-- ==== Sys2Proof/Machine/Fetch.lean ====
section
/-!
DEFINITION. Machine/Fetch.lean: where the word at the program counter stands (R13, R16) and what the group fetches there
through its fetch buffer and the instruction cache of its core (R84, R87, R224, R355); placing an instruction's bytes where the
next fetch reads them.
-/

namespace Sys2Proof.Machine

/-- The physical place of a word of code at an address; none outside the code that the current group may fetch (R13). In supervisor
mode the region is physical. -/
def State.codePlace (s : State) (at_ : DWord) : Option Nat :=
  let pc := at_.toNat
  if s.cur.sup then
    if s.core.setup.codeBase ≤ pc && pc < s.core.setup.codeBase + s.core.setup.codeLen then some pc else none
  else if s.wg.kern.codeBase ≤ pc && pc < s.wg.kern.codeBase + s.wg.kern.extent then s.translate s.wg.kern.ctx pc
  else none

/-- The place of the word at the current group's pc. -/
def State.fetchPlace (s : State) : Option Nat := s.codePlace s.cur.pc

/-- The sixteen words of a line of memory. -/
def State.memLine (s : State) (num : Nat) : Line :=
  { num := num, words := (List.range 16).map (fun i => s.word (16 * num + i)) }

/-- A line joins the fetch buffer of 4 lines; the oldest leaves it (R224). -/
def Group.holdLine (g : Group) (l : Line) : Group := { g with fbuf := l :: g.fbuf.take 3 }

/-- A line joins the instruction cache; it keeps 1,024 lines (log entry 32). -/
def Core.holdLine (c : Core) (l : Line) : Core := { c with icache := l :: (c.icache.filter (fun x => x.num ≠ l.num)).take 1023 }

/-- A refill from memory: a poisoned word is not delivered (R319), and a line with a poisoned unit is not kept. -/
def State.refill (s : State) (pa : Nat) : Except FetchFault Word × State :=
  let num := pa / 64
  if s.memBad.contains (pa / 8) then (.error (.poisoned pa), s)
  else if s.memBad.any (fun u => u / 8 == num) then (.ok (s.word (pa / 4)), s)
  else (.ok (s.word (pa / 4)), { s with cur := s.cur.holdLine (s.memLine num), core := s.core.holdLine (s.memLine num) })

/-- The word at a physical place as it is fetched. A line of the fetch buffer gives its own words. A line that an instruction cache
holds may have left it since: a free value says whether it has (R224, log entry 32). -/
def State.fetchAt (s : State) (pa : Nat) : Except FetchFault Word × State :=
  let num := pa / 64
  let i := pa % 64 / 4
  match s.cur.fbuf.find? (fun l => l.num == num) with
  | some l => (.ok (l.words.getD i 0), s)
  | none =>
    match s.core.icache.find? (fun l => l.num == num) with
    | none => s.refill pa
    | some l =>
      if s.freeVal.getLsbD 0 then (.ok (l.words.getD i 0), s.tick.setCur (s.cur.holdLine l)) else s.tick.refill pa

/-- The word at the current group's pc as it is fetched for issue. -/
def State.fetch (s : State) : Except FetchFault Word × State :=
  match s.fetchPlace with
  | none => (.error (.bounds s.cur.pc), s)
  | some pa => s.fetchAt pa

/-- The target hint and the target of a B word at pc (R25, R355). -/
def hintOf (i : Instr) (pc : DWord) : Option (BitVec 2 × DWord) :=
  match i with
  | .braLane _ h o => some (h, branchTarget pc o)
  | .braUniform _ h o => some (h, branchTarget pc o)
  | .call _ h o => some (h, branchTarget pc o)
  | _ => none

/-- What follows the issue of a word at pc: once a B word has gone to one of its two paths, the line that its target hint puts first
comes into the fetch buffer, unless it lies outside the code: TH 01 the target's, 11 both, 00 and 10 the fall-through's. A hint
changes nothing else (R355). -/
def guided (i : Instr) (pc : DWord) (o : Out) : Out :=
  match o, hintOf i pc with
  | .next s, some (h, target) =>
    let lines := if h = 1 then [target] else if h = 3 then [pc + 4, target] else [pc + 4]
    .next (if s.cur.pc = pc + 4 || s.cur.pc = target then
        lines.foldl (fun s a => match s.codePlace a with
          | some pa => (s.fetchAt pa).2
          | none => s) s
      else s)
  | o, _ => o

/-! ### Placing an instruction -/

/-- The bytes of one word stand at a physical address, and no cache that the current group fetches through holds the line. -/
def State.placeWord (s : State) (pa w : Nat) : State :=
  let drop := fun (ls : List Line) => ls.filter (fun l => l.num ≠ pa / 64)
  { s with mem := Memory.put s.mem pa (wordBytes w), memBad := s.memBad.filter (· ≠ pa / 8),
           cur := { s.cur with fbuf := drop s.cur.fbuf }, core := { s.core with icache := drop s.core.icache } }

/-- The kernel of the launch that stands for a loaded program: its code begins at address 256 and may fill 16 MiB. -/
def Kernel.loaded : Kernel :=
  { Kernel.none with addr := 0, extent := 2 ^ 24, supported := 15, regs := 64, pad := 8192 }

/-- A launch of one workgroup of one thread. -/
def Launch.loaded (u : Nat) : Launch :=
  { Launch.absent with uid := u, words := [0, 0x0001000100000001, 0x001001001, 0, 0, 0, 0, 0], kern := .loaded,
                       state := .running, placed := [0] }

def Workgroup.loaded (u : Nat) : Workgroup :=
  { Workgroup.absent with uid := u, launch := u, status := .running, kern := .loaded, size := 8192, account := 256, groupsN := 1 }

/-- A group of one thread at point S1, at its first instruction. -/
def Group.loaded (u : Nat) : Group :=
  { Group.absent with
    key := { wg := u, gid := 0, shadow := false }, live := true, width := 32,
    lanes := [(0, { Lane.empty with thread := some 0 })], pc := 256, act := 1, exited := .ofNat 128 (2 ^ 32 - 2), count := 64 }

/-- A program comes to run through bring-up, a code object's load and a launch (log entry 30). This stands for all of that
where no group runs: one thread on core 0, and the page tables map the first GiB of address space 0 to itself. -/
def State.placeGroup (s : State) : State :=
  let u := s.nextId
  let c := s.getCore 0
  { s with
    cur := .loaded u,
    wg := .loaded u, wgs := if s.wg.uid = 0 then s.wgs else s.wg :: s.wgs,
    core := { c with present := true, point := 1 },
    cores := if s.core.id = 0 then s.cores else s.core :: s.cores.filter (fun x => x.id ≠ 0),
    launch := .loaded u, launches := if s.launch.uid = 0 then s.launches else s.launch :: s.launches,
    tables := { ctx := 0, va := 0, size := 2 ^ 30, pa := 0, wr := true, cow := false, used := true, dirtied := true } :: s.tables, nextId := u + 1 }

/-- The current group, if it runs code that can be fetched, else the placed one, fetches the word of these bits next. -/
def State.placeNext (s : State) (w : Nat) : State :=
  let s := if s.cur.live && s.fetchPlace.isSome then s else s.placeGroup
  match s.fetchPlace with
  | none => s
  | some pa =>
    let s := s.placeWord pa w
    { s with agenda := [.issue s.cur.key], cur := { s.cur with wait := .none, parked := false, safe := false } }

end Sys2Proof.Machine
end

###

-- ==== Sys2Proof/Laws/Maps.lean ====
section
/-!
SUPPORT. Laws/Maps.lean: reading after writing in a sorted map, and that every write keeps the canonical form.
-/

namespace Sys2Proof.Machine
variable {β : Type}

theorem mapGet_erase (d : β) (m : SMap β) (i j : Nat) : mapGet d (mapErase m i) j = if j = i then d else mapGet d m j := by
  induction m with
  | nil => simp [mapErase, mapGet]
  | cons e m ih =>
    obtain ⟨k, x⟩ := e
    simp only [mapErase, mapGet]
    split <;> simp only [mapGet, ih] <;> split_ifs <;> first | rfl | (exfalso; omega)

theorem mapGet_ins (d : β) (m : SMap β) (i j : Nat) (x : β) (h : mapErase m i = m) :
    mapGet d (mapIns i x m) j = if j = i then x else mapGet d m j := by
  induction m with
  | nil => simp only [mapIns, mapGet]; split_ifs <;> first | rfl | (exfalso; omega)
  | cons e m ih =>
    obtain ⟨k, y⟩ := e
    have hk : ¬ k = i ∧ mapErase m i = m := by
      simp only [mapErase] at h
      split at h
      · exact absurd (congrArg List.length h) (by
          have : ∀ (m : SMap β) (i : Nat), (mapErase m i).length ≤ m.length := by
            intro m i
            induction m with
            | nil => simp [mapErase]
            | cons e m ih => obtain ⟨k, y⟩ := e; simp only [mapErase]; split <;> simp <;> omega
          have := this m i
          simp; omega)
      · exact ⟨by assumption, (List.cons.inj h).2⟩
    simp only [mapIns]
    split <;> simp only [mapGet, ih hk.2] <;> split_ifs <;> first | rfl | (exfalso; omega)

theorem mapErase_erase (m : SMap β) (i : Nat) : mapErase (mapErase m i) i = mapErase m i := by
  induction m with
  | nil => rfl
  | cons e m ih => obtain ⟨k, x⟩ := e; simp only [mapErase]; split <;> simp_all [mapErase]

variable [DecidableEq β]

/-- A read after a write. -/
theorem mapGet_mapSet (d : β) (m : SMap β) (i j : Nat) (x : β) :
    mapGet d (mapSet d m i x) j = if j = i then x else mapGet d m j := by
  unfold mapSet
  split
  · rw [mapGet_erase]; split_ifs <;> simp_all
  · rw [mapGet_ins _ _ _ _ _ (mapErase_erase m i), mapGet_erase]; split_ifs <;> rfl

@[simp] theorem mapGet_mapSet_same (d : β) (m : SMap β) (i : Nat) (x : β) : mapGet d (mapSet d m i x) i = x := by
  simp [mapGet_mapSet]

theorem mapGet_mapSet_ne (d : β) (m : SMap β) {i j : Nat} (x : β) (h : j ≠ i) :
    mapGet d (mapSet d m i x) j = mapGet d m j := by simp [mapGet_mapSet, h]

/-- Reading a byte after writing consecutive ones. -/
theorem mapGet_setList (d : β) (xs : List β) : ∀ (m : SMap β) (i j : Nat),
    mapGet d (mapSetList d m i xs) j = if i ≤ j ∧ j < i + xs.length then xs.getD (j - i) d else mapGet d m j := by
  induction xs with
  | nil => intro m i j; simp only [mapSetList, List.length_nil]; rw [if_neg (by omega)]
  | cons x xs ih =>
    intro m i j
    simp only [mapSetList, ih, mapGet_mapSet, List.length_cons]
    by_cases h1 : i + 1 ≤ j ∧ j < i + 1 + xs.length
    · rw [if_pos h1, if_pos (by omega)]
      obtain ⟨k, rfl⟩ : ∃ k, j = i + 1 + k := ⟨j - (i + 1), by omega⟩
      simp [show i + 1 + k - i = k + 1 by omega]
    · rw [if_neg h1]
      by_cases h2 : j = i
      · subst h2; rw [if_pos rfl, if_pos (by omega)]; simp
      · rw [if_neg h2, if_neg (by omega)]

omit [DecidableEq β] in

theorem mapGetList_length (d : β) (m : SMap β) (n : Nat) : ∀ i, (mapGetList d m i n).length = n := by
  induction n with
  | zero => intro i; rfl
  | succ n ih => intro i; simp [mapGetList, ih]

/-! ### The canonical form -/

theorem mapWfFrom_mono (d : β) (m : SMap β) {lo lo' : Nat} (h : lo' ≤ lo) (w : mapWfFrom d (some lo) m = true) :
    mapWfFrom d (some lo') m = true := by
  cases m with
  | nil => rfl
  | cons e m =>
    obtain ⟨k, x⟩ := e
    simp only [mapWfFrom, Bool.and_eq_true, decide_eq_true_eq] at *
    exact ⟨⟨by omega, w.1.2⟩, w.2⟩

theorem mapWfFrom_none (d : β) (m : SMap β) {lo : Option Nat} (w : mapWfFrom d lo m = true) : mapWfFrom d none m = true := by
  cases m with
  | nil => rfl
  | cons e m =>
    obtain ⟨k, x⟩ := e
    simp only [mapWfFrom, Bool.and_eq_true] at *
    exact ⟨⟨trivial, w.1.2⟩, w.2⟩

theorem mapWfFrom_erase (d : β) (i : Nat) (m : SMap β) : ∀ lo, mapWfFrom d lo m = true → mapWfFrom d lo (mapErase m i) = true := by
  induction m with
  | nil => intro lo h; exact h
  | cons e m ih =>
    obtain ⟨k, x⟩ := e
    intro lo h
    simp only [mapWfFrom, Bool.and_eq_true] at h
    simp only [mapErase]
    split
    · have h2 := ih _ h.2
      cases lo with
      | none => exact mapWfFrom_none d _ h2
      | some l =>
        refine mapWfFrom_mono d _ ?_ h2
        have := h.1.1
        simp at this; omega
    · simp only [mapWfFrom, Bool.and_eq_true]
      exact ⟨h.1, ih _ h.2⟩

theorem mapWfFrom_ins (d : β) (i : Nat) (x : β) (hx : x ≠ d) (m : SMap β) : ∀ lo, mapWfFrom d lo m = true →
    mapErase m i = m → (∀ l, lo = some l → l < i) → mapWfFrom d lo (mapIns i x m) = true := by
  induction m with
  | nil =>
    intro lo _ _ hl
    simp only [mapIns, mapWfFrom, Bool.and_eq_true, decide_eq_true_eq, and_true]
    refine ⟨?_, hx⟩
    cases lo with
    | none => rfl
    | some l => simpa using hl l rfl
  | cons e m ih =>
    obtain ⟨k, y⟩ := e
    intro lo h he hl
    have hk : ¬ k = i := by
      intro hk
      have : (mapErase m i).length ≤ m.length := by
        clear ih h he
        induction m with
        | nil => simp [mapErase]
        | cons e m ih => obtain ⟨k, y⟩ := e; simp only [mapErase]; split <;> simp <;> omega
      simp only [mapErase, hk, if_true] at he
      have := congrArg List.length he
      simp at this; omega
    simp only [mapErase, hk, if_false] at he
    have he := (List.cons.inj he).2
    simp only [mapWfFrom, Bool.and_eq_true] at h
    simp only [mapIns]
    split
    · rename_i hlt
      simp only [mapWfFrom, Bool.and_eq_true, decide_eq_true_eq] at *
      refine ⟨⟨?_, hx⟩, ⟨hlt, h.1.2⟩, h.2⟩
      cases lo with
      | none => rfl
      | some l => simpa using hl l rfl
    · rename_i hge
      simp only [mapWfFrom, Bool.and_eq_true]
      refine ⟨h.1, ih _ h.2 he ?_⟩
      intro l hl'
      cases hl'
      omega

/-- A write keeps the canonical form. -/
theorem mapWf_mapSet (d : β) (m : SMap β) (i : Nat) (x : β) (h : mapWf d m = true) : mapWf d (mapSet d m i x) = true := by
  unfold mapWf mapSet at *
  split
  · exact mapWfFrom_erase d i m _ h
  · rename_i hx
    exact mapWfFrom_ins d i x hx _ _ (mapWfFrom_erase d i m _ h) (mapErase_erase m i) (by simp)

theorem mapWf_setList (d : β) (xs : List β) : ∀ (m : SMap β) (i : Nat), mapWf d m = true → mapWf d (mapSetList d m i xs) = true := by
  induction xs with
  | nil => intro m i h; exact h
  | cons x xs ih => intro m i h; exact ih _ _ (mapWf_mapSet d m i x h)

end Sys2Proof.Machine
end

###

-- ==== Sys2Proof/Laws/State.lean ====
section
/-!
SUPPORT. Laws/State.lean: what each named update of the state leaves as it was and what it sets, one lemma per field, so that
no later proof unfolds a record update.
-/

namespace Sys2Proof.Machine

###

## How to complete this task:
On how many lines above does the word "joins" appear? Only the number should be given.

## Written answer:
2